#### Dataset items:
▼

-- ==== Sys2Proof/Laws/Memory.lean ====
section
/-!
SUPPORT. What the memory operations do: a read after a write, the canonical form, blocks of bytes.
-/
namespace Sys2Proof.Machine

/-! ### Cells -/

theorem cellRead_cellOf_append (bg : Byte) (a x : Nat) (b : Byte) (rest : List Host.Cell) :
    cellRead bg x (cellOf bg a b ++ rest) = if b = bg then cellRead bg x rest else if a = x then b else cellRead bg x rest := by
  unfold cellOf
  split <;> simp [cellRead]

/-- In cells whose addresses are all at least `lo`, an address below `lo` is not listed. -/
theorem cellRead_of_lt {f : Nat → Byte} {lo : Nat} {cells : List Host.Cell} (h : cellsCanonical f lo cells = true)
    (bg : Byte) {x : Nat} (hx : x < lo) : cellRead bg x cells = bg := by
  induction cells generalizing lo with
  | nil => rfl
  | cons c rest ih =>
    obtain ⟨c, b⟩ := c
    simp only [cellsCanonical, Bool.and_eq_true, decide_eq_true_eq] at h
    have hne : c ≠ x := by omega
    simp only [cellRead, hne, if_false]
    exact ih h.2 (by omega)

/-- Canonical cells from `lo` on are canonical from any lower bound. -/
theorem cellsCanonical_mono {f : Nat → Byte} {lo lo' : Nat} {cells : List Host.Cell} (hlo : lo' ≤ lo)
    (h : cellsCanonical f lo cells = true) : cellsCanonical f lo' cells = true := by
  cases cells with
  | nil => rfl
  | cons c rest =>
    obtain ⟨c, b⟩ := c
    simp only [cellsCanonical, Bool.and_eq_true, decide_eq_true_eq] at h ⊢
    exact ⟨⟨⟨by omega, h.1.1.2⟩, h.1.2⟩, h.2⟩

theorem cellsCanonical_cellOf_append {f : Nat → Byte} {lo a : Nat} {b : Byte} {rest : List Host.Cell} (hlo : lo ≤ a)
    (ha : a < 4096) (h : cellsCanonical f (a + 1) rest = true) : cellsCanonical f lo (cellOf (f a) a b ++ rest) = true := by
  unfold cellOf
  split
  · exact cellsCanonical_mono (by omega) h
  · simp_all [cellsCanonical]

/-- A write keeps the canonical form. -/
theorem cellWrite_canonical {f : Nat → Byte} {lo a : Nat} {cells : List Host.Cell} (b : Byte) (hlo : lo ≤ a) (ha : a < 4096)
    (h : cellsCanonical f lo cells = true) : cellsCanonical f lo (cellWrite (f a) a b cells) = true := by
  induction cells generalizing lo with
  | nil => simpa [cellWrite] using cellsCanonical_cellOf_append (b := b) (rest := []) hlo ha rfl
  | cons c rest ih =>
    obtain ⟨c, d⟩ := c
    have h' := h
    simp only [cellsCanonical, Bool.and_eq_true, decide_eq_true_eq] at h'
    simp only [cellWrite]
    split
    · refine cellsCanonical_cellOf_append hlo ha ?_
      simp only [cellsCanonical, Bool.and_eq_true, decide_eq_true_eq]
      exact ⟨⟨⟨by omega, h'.1.1.2⟩, h'.1.2⟩, h'.2⟩
    · split
      · rename_i _ hc
        exact cellsCanonical_cellOf_append hlo ha (hc ▸ h'.2)
      · simp only [cellsCanonical, Bool.and_eq_true, decide_eq_true_eq]
        exact ⟨⟨⟨h'.1.1.1, h'.1.1.2⟩, h'.1.2⟩, ih (by omega) h'.2⟩

/-- A read of the address written gives the byte written. -/
theorem cellRead_cellWrite_self {f : Nat → Byte} {lo a : Nat} {cells : List Host.Cell} (b : Byte)
    (h : cellsCanonical f lo cells = true) : cellRead (f a) a (cellWrite (f a) a b cells) = b := by
  induction cells generalizing lo with
  | nil =>
    have := cellRead_cellOf_append (f a) a a b []
    simp only [List.append_nil] at this
    simp only [cellWrite, this, cellRead, if_true]
    split <;> simp_all
  | cons c rest ih =>
    obtain ⟨c, d⟩ := c
    have h' := h
    simp only [cellsCanonical, Bool.and_eq_true, decide_eq_true_eq] at h'
    simp only [cellWrite]
    split
    · rename_i hlt
      rw [cellRead_cellOf_append]
      split
      · rename_i hb
        have hne : c ≠ a := by omega
        simp only [cellRead, hne, if_false]
        rw [cellRead_of_lt h'.2 _ (by omega), hb]
      · simp
    · split
      · rename_i _ hc
        subst hc
        rw [cellRead_cellOf_append]
        split
        · rename_i hb
          rw [cellRead_of_lt h'.2 _ (by omega), hb]
        · simp
      · rename_i _ hc
        simp only [cellRead, hc, if_false]
        exact ih h'.2

/-- A read of any other address gives what it gave before. -/
theorem cellRead_cellWrite_of_ne (bg bg' : Byte) {a x : Nat} (cells : List Host.Cell) (b : Byte) (hx : x ≠ a) :
    cellRead bg x (cellWrite bg' a b cells) = cellRead bg x cells := by
  have hof : ∀ rest, cellRead bg x (cellOf bg' a b ++ rest) = cellRead bg x rest := by
    intro rest
    unfold cellOf
    split
    · rfl
    · simp [cellRead, Ne.symm hx]
  induction cells with
  | nil => simpa [cellWrite] using hof []
  | cons c rest ih =>
    obtain ⟨c, d⟩ := c
    simp only [cellWrite]
    split
    · exact hof _
    · split
      · rename_i _ hc
        rw [hof, cellRead, if_neg (by omega)]
      · simp only [cellRead, ih]

/-! ### One byte of memory -/

@[simp] theorem Memory.font_write (m : Memory) (a : Nat) (b : Byte) : (m.write a b).font = m.font := rfl

@[simp] theorem Memory.background_write (m : Memory) (a : Nat) (b : Byte) : (m.write a b).background = m.background := rfl

/-- A read after a write to the same address gives the byte written. -/
theorem Memory.read_write_self {m : Memory} (h : m.wf = true) (a : Nat) (b : Byte) : (m.write a b).read a = b :=
  cellRead_cellWrite_self b h

/-- A write leaves every other address alone. -/
theorem Memory.read_write_of_ne (m : Memory) {a x : Nat} (b : Byte) (hx : x ≠ a) : (m.write a b).read x = m.read x :=
  cellRead_cellWrite_of_ne _ _ _ _ hx

/-- A write within memory keeps the canonical form. -/
theorem Memory.wf_write {m : Memory} (h : m.wf = true) {a : Nat} (ha : a < 4096) (b : Byte) : (m.write a b).wf = true :=
  cellWrite_canonical b (Nat.zero_le a) ha h

/-- Memory after reset lists nothing, so its canonical form holds. -/
theorem State.wf_resetWith (font : Font) : (State.resetWith font).mem.wf = true := rfl

/-! ### Blocks -/

@[simp] theorem Memory.font_writeBytes (m : Memory) (a : Nat) (bs : List Byte) : (m.writeBytes a bs).font = m.font := by
  induction bs generalizing a with
  | nil => rfl
  | cons b bs ih => simp [Memory.writeBytes, ih]

/-- A block within memory keeps the canonical form. -/
theorem Memory.wf_writeBytes {m : Memory} (h : m.wf = true) {a : Nat} {bs : List Byte} (ha : a + bs.length ≤ 4096) :
    (m.writeBytes a bs).wf = true := by
  induction bs generalizing a with
  | nil => exact h
  | cons b bs ih =>
    simp only [List.length_cons] at ha
    exact Memory.wf_write (ih (by omega)) (by omega) b

/-- A block leaves every address outside it alone. -/
theorem Memory.read_writeBytes_of_outside (m : Memory) {a x : Nat} {bs : List Byte} (hx : x < a ∨ a + bs.length ≤ x) :
    (m.writeBytes a bs).read x = m.read x := by
  induction bs generalizing a with
  | nil => rfl
  | cons b bs ih =>
    simp only [List.length_cons] at hx
    rw [Memory.writeBytes, Memory.read_write_of_ne _ _ (by omega), ih (by omega)]

/-- A block puts its `k`-th byte at address `a + k`. -/
theorem Memory.read_writeBytes_inside {m : Memory} (h : m.wf = true) {a k : Nat} {bs : List Byte} (hk : k < bs.length)
    (ha : a + bs.length ≤ 4096) : (m.writeBytes a bs).read (a + k) = bs[k] := by
  induction bs generalizing a k with
  | nil => simp at hk
  | cons b bs ih =>
    simp only [List.length_cons] at ha hk
    cases k with
    | zero => exact Memory.read_write_self (Memory.wf_writeBytes h (by omega)) a b
    | succ k =>
      rw [Memory.writeBytes, Memory.read_write_of_ne _ _ (by omega)]
      have := ih (a := a + 1) (k := k) (by omega) (by omega)
      simpa [Nat.add_assoc, Nat.add_comm 1 k] using this

@[simp] theorem Memory.length_readBytes (m : Memory) (a n : Nat) : (m.readBytes a n).length = n := by
  induction n generalizing a with
  | zero => rfl
  | succ n ih => simp [Memory.readBytes, ih]

/-- The `k`-th byte of a block is the byte at address `a + k`. -/
theorem Memory.getElem_readBytes (m : Memory) (a n k : Nat) (hk : k < (m.readBytes a n).length) :
    (m.readBytes a n)[k] = m.read (a + k) := by
  induction n generalizing a k with
  | zero => simp [Memory.readBytes] at hk
  | succ n ih =>
    cases k with
    | zero => rfl
    | succ k =>
      simp only [Memory.readBytes, List.getElem_cons_succ]
      rw [ih]
      congr 1
      omega

/-! ### Equal contents are equal data -/

/-- Two canonical memories with the same font that read the same at every address are the same data. -/
theorem cells_ext {f : Nat → Byte} {lo : Nat} {c d : List Host.Cell} (hc : cellsCanonical f lo c = true)
    (hd : cellsCanonical f lo d = true) (h : ∀ a, cellRead (f a) a c = cellRead (f a) a d) : c = d := by
  induction c generalizing lo d with
  | nil =>
    cases d with
    | nil => rfl
    | cons e rest =>
      obtain ⟨e, b⟩ := e
      have := h e
      simp only [cellRead, if_true] at this
      simp only [cellsCanonical, Bool.and_eq_true, bne_iff_ne] at hd
      exact absurd this.symm hd.1.2
  | cons e rest ih =>
    obtain ⟨e, b⟩ := e
    have hc' := hc
    simp only [cellsCanonical, Bool.and_eq_true, bne_iff_ne, decide_eq_true_eq] at hc'
    cases d with
    | nil =>
      have := h e
      simp only [cellRead, if_true] at this
      exact absurd this hc'.1.2
    | cons g rest' =>
      obtain ⟨g, b'⟩ := g
      have hd' := hd
      simp only [cellsCanonical, Bool.and_eq_true, bne_iff_ne, decide_eq_true_eq] at hd'
      have heg : e = g := by
        rcases Nat.lt_trichotomy e g with hlt | heq | hlt
        · have := h e
          simp only [cellRead, if_true, if_neg (show g ≠ e by omega)] at this
          rw [cellRead_of_lt hd'.2 _ (by omega)] at this
          exact absurd this hc'.1.2
        · exact heq
        · have := h g
          simp only [cellRead, if_true, if_neg (show e ≠ g by omega)] at this
          rw [cellRead_of_lt hc'.2 _ (by omega)] at this
          exact absurd this.symm hd'.1.2
      subst heg
      have hb : b = b' := by simpa [cellRead] using h e
      subst hb
      congr 1
      refine ih hc'.2 hd'.2 fun a => ?_
      by_cases ha : e = a
      · subst ha
        rw [cellRead_of_lt hc'.2 _ (by omega), cellRead_of_lt hd'.2 _ (by omega)]
      · simpa [cellRead, ha] using h a

theorem Memory.ext_of_read {m n : Memory} (hm : m.wf = true) (hn : n.wf = true) (hf : m.font = n.font)
    (h : ∀ a, m.read a = n.read a) : m = n := by
  obtain ⟨fm, cm⟩ := m
  obtain ⟨fn, cn⟩ := n
  simp only at hf
  subst hf
  have := cells_ext hm hn h
  simp only at this
  rw [this]

end Sys2Proof.Machine
end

▲

#### Work order:
Retype exactly the lines of the data above that fall between the line with "cellRead_cellWrite_self b h" and the line with "write within memory keeps the canonical form. -/", inclusive, and add nothing.

#### Solution to this task:
  cellRead_cellWrite_self b h

/-- A write leaves every other address alone. -/
theorem Memory.read_write_of_ne (m : Memory) {a x : Nat} (b : Byte) (hx : x ≠ a) : (m.write a b).read x = m.read x :=
  cellRead_cellWrite_of_ne _ _ _ _ hx

/-- A write within memory keeps the canonical form. -/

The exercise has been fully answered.